Con el recuerdo fresco de la fallida aventura empresarial de Petróleos Mexicanos (Pemex) en Repsol en 2011 –que implicó la adquisición de paquetes accionarios de la compañía española y el alineamiento de la paraestatal con uno de los bandos corporativos que por entonces se disputaban el control de ésta–, la dirigencia de ese consorcio energético trasnacional, encabezado por Antonio Brufau, manifestó en días recientes la voluntad de retomar las relaciones anteriores a dicho episodio con la administración federal entrante.
En la lógica de los intereses de las energéticas trasnacionales por participar en el negocio de exploración, explotación y producción de crudo en territorio nacional –tareas que la legislación confiere exclusivamente a Pemex–, no resulta extraño el borrón y cuenta nueva expresado por la directiva de Repsol, sobre todo en un momento en que la riqueza petrolera del país se ha visto acrecentada por el hallazgo reciente de yacimientos en el Golfo de México y en el que esa compañía se encuentra en búsqueda de oportunidades de negocio que le ayuden a subsanar pérdidas ocasionadas por la nacionalización de YPF decretada por el gobierno argentino a principios de año.
Lo verdaderamente preocupante, en todo caso, es la postura de la administración federal saliente ante el inocultable interés de los capitales trasnacionales –particularmente de Repsol– por desmantelar Pemex, y la previsible continuidad del gobierno entrante en ese rumbo entreguista y depredador. Baste recordar que el actual gobierno federal mexicano se ha caracterizado por un trato extremadamente obsecuente frente a la compañía ibérica, caracterizado por el otorgamiento de múltiples concesiones para la explotación petrolera, en contravención de los términos del artículo 27 constitucional; por el involucramiento de la Comisión Federal de Electricidad en adquisiciones masivas de energía producida por esa y otras corporaciones extranjeras, en detrimento de los consumidores, y por el referido incremento –de casi 100 por ciento– en la participación accionaria de Pemex en Repsol, el cual tuvo visos de ser una suerte de rescate de la empresa. Con esta última maniobra, por añadidura, la administración calderonista fortaleció los vínculos de dependencia entre ambas compañías –las cuales son, en principio, competidoras en el mercado internacional de hidrocarburos– y condicionó las decisiones de la paraestatal a uno de los bloques empresariales en el interior de Repsol.
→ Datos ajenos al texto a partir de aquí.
theorem execLpin_wf {core site} (h : execLpin core site s = .next t) (hm : s.mem.wf = true) : t.mem.wf = true := by
  unfold execLpin at h
  cases h
  split
  · split
    · exact hm
    · exact State.wf_ite (State.pacerAdmit_wf hm) (State.fabricAct_wf hm)
  · exact hm

theorem ctlStep_wf {op f core site} (h : ctlStep op f core site s = .next t) (hm : s.mem.wf = true) : t.mem.wf = true := by
  unfold ctlStep at h
  cases h
  exact State.wf_ite (State.fabricAct_wf hm) hm

theorem State.mergeLog_wf {n r i} (hm : s.mem.wf = true) : (s.mergeLog n r i).mem.wf = true := by
  unfold State.mergeLog
  exact State.wf_ite hm (State.trace_wf hm)

theorem State.merge_wf {n r} (hm : s.mem.wf = true) : (s.merge n r).mem.wf = true := by
  unfold State.merge
  dsimp only
  split
  · split
    · exact State.diverge_wf hm
    · split
      · split
        · exact State.wf_ite (State.consumeLog_wf (State.fabricAct_wf hm)) (State.fabricAct_wf hm)
        · exact hm
      · split
        · exact hm
        · split
          · exact State.wf_ite hm (State.wf_ite (State.mergeLog_wf (State.fabricAct_wf hm)) (State.fabricAct_wf hm))
          · exact hm
  · exact State.fabricAct_wf hm

theorem execMerge_wf {core site} (h : execMerge core site s = .next t) (hm : s.mem.wf = true) : t.mem.wf = true := by
  unfold execMerge at h
  cases h
  exact State.wf_ite (State.merge_wf hm) hm

theorem islandStep_wf {mode core island} (h : islandStep mode core island s = .next t) (hm : s.mem.wf = true) : t.mem.wf = true := by
  unfold islandStep at h
  cases h
  exact State.wf_ite (State.fabricAct_wf hm) hm

theorem execPacerAdmit_wf {core} (h : execPacerAdmit core s = .next t) (hm : s.mem.wf = true) : t.mem.wf = true := by
  unfold execPacerAdmit at h
  cases h
  exact State.pacerAdmit_wf hm

theorem execIterationComplete_wf {core} (h : execIterationComplete core s = .next t) (hm : s.mem.wf = true) : t.mem.wf = true := by
  unfold execIterationComplete at h
  dsimp only at h
  cases h
  exact State.wf_ite hm hm

theorem execBatonReturn_wf {core} (h : execBatonReturn core s = .next t) (hm : s.mem.wf = true) : t.mem.wf = true := by
  unfold execBatonReturn at h
  dsimp only at h
  cases h
  exact State.wf_ite hm hm

theorem State.linkAnti_wf {n dst} (hm : s.mem.wf = true) : (s.linkAnti n dst).mem.wf = true := by
  unfold State.linkAnti
  dsimp only
  split
  · exact hm
  · split
    · exact hm
    · split
      · exact State.wf_ite hm (State.wf_ite hm hm)
      · exact State.wf_ite hm hm

theorem execAntiTokenArrival_wf {core dst} (h : execAntiTokenArrival core dst s = .next t) (hm : s.mem.wf = true) : t.mem.wf = true := by
  unfold execAntiTokenArrival at h
  cases h
  exact State.wf_ite (State.linkAnti_wf hm) (State.wf_ite hm (State.fabricAct_wf hm))

theorem State.portMemFault_wf {n p place f} (hm : s.mem.wf = true) : (s.portMemFault n p place f).mem.wf = true := by
  unfold State.portMemFault
  exact State.wf_ite hm (State.wf_ite (State.coreFault_wf hm) (State.coreFault_wf hm))

theorem State.inSend_wf {n p} (hm : s.mem.wf = true) : (s.inSend n p).mem.wf = true := by
  unfold State.inSend
  dsimp only
  split
  · exact hm
  · split
    · exact State.portDone_wf hm
    · split
      · exact State.portDone_wf hm
      · split
        · exact hm
        · split
          · exact State.cmdFault_wf hm
          · exact hm
        · split
          · exact State.portDone_wf hm
          · split
            · exact State.portMemFault_wf hm
            · next heq2 => exact State.portDone_wf (State.readElem_wf heq2 hm)

theorem execInPortSend_wf {core port} (h : execInPortSend core port s = .next t) (hm : s.mem.wf = true) : t.mem.wf = true := by
  unfold execInPortSend at h
  cases h
  exact State.inSend_wf hm

theorem State.portMismatch_wf {n p} (hm : s.mem.wf = true) : (s.portMismatch n p).mem.wf = true := by
  unfold State.portMismatch
  exact State.fabFault_wf hm

theorem State.outWrite_wf {n p} (hm : s.mem.wf = true) : (s.outWrite n p).mem.wf = true := by
  unfold State.outWrite
  dsimp only
  split
  · exact hm
  · refine State.wf_ite hm ?_
    split
    · exact State.wf_ite (State.portDone_wf hm) (State.portMismatch_wf hm)
    · refine State.wf_ite (State.wf_ite (State.portDone_wf hm) (State.portMismatch_wf hm)) (State.wf_ite (State.portMismatch_wf hm) ?_)
      split
      · exact State.portMemFault_wf hm
      · next heq =>
        have hs := State.writeElem_wf heq hm
        exact State.portDone_wf hs

theorem execOutPortWrite_wf {core port} (h : execOutPortWrite core port s = .next t) (hm : s.mem.wf = true) : t.mem.wf = true := by
  unfold execOutPortWrite at h
  cases h
  exact State.outWrite_wf hm

theorem State.discardSurplus_wf {n} (hm : s.mem.wf = true) : (s.discardSurplus n).mem.wf = true := by
  unfold State.discardSurplus
  exact State.portsDone_wf (State.wf_ite hm (State.fabFault_wf hm))

theorem execFabricQuiescent_wf {core} (h : execFabricQuiescent core s = .next t) (hm : s.mem.wf = true) : t.mem.wf = true := by
  unfold execFabricQuiescent at h
  cases h
  exact State.wf_ite (State.discardSurplus_wf hm) hm

theorem State.checkDispatches_wf {d} (hm : s.mem.wf = true) : (s.checkDispatches d).mem.wf = true := by
  unfold State.checkDispatches
  exact State.foldl_wf (fun _ _ hs => State.divergeUnit_wf hs) hm

theorem State.fixBlock_wf {d e x} (hm : s.mem.wf = true) : (s.fixBlock d e x).mem.wf = true := by
  unfold State.fixBlock
  exact State.wf_ite hm hm

theorem State.fixBlocks_wf {l} (hm : s.mem.wf = true) : (s.fixBlocks l).mem.wf = true := by
  induction l generalizing s with
  | nil =>
    unfold State.fixBlocks
    exact hm
  | cons _ _ ih =>
    unfold State.fixBlocks
    exact ih (State.wf_ite (State.fixBlock_wf hm) hm)

theorem State.pldasAgain_wf {n l} (hm : s.mem.wf = true) : (s.pldasAgain n l).mem.wf = true := by
  induction l generalizing s with
  | nil =>
    unfold State.pldasAgain
    exact hm
  | cons _ _ ih =>
    unfold State.pldasAgain
    exact ih (State.pldaAgain_wf hm)

theorem State.resumeMember_wf {k d e rank n slot cores} (h : s.resumeMember k d e rank n slot cores = .ok t) (hm : s.mem.wf = true)
    : t.mem.wf = true := by
  unfold State.resumeMember at h
  split at h
  · cases h
  · next heq =>
    split at h
    · cases h
      exact State.load_wf heq hm
    · dsimp only at h
      cases h
      exact State.freeSlots_wf (State.portsDone_wf (State.pldasAgain_wf (State.load_wf heq hm)))

theorem State.resumeMembers_wf {k d e cores m l} (h : s.resumeMembers k d e cores m l = .ok t) (hm : s.mem.wf = true)
    : t.mem.wf = true := by
  induction l generalizing s m t with
  | nil =>
    unfold State.resumeMembers at h
    cases h
    exact hm
  | cons _ _ ih =>
    unfold State.resumeMembers at h
    split at h
    · cases h
    · next heq => exact ih h (State.resumeMember_wf heq hm)

theorem State.dispatchErr_wf {d e x err} (hm : s.mem.wf = true) : (s.dispatchErr d e x err).mem.wf = true := by
  unfold State.dispatchErr
  dsimp only
  split
  · exact State.wf_ite hm (State.wf_ite (State.cancelNode_wf (State.report_wf hm)) (State.report_wf hm))
  · exact State.cancelNode_wf (State.report_wf hm)
  · exact State.cancelNode_wf (State.report_wf hm)

theorem State.resumeRunner_wf {d e x cores} (hm : s.mem.wf = true) : (s.resumeRunner d e x cores).mem.wf = true := by
  unfold State.resumeRunner
  split
  · exact State.dispatchErr_wf hm
  · next heq => exact State.wf_ite (State.logDispatch_wf (State.resumeMembers_wf heq hm)) (State.resumeMembers_wf heq hm)

theorem State.completeNode_wf {d e x} (hm : s.mem.wf = true) : (s.completeNode d e x).mem.wf = true := by
  unfold State.completeNode
  exact State.checkGraph_wf (State.sendSucc_wf (State.trace_wf (State.leaveCores_wf hm)))

theorem State.beginMembers_wf {x le d e cores m l} (hm : s.mem.wf = true) : (s.beginMembers x le d e cores m l).mem.wf = true := by
  induction l generalizing s m with
  | nil =>
    unfold State.beginMembers
    exact hm
  | cons _ _ ih =>
    unfold State.beginMembers
    exact ih hm

theorem State.installAll_wf {va ld l} (h : s.installAll va ld l = .ok t) (hm : s.mem.wf = true) : t.mem.wf = true := by
  induction l generalizing s with
  | nil =>
    cases h
    exact hm
  | cons _ _ ih =>
    unfold State.installAll at h
    split at h
    · cases h
    · next heq => exact ih h (State.install_wf heq hm)

theorem State.startRunner_wf {d e x l cores} (hm : s.mem.wf = true) : (s.startRunner d e x l cores).mem.wf = true := by
  unfold State.startRunner
  dsimp only
  refine State.wf_ite (State.completeNode_wf (State.setDep_wf (State.logDispatch_wf hm))) ?_
  split
  · exact State.dispatchErr_wf hm
  · split
    · exact State.dispatchErr_wf (State.beginMembers_wf (State.setDep_wf (State.logDispatch_wf hm)))
    · next heq => exact State.installAll_wf heq (State.beginMembers_wf (State.setDep_wf (State.logDispatch_wf hm)))

theorem State.dispatchOnto_wf {a cores} (hm : s.mem.wf = true) : (s.dispatchOnto a cores).mem.wf = true := by
  unfold State.dispatchOnto
  split
  refine State.wf_ite (State.resumeRunner_wf hm) ?_
  split
  · exact hm
  · exact State.startRunner_wf hm

theorem execNodeDispatch_wf {die} (h : execNodeDispatch die s = .next t) (hm : s.mem.wf = true) : t.mem.wf = true := by
  unfold execNodeDispatch at h
  dsimp only at h
  split at h
  · cases h
    exact State.fixBlocks_wf (State.foldl_wf (fun _ _ hs => State.dispatchEngine_wf hs) (State.checkDispatches_wf hm))
  · cases h
    exact State.dispatchOnto_wf (State.fixBlocks_wf (State.foldl_wf (fun _ _ hs => State.dispatchEngine_wf hs)
      (State.checkDispatches_wf hm)))

theorem execNodeComplete_wf {die entry} (h : execNodeComplete die entry s = .next t) (hm : s.mem.wf = true) : t.mem.wf = true := by
  unfold execNodeComplete at h
  split at h
  · cases h
    exact hm
  · split at h
    · cases h
      exact hm
    · split at h
      · cases h
        exact State.wf_ite (State.completeNode_wf hm) hm
      · split at h
        · cases h
          exact hm
        · split at h
          · cases h
            exact State.nodeAdvance_wf hm
          · cases h
            exact State.completeNode_wf hm

theorem execDecrementMessage_wf {src dst} (h : execDecrementMessage src dst s = .next t) (hm : s.mem.wf = true) : t.mem.wf = true := by
  unfold execDecrementMessage at h
  split at h
  · cases h
    exact hm
  · cases h
    exact State.wf_ite hm (State.decrement_wf hm)

theorem execErrorToken_wf {src dst} (h : execErrorToken src dst s = .next t) (hm : s.mem.wf = true) : t.mem.wf = true := by
  unfold execErrorToken at h
  split at h
  · cases h
    exact hm
  · cases h
    exact State.wf_ite (State.cancelNode_wf hm) hm

theorem State.accepted_wf {gdone p} (h : s.accepted gdone = p) (hm : s.mem.wf = true) : p.1.mem.wf = true := by
  unfold State.accepted at h
  split at h
  · cases h
    exact hm
  · split at h
    · cases h
      exact hm
    · split at h
      · cases h
        exact hm
      · cases h
        exact State.finishCmd_wf hm

theorem State.answer_wf {win seq status res} (hm : s.mem.wf = true) : (s.answer win seq status res).mem.wf = true := hm

theorem State.launchOk_wf {win} (hm : s.mem.wf = true) : (s.launchOk win).mem.wf = true := by
  unfold State.launchOk
  split
  · exact hm
  · split <;> exact hm

theorem State.rejectGraph_wf {home e l} (hm : s.mem.wf = true) : (s.rejectGraph home e l).mem.wf = true := by
  unfold State.rejectGraph
  exact State.completeGraph_wf hm

theorem State.checkLaunch_wf {home e l} (hm : s.mem.wf = true) : (s.checkLaunch home e l).mem.wf = true := by
  unfold State.checkLaunch
  dsimp only
  split
  · exact hm
  · exact State.rejectGraph_wf (State.report_wf hm)
  · exact State.wf_ite hm (State.wf_ite (State.rejectGraph_wf (State.report_wf hm)) (State.report_wf hm))

theorem State.takeRequest_wf {r} (h : s.takeRequest r = some t) (hm : s.mem.wf = true) : t.mem.wf = true := by
  unfold State.takeRequest at h
  extract_lets put at h
  have hp : ∀ u e l, u.mem.wf = true → (put u e l).mem.wf = true := by
    intro u e l hu
    have h1 : ((u.launchOk r.win).accepted r.gdone).1.mem.wf = true := State.accepted_wf rfl (State.launchOk_wf hu)
    refine State.wf_ite ?_ h1
    exact State.wf_ite h1 (State.checkLaunch_wf h1)
  split at h
  · cases h
    exact hp _ _ _ hm
  · obtain ⟨e, -, rfl⟩ := Option.map_eq_some_iff.1 h
    exact hp _ _ _ hm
Los planes de la petrolera internacional de consolidar y profundizar esa posición de privilegio en el nuevo sexenio tienen perspectivas halagüeñas, a juzgar por el anuncio del equipo de Enrique Peña Nieto de que el año entrante se buscará concretar una reforma energética que permita la participación de capital privado en la industria nacional de los hidrocarburos, y ante los ofrecimientos de ayuda formulados por el mexiquense a las trasnacionales de España, como Repsol, en el contexto de su reciente viaje a ese país.
Es necesario, pues, que la sociedad se mantenga alerta frente a lo que se presenta, desde ahora, como un nuevo intento por hacer avanzar –en favor de Repsol y de otras compañías– el designio privatizador de la industria petrolera que fue ampliamente rechazado hace cuatro años, y que representa un riesgo considerable para el país en términos sociales y económicos.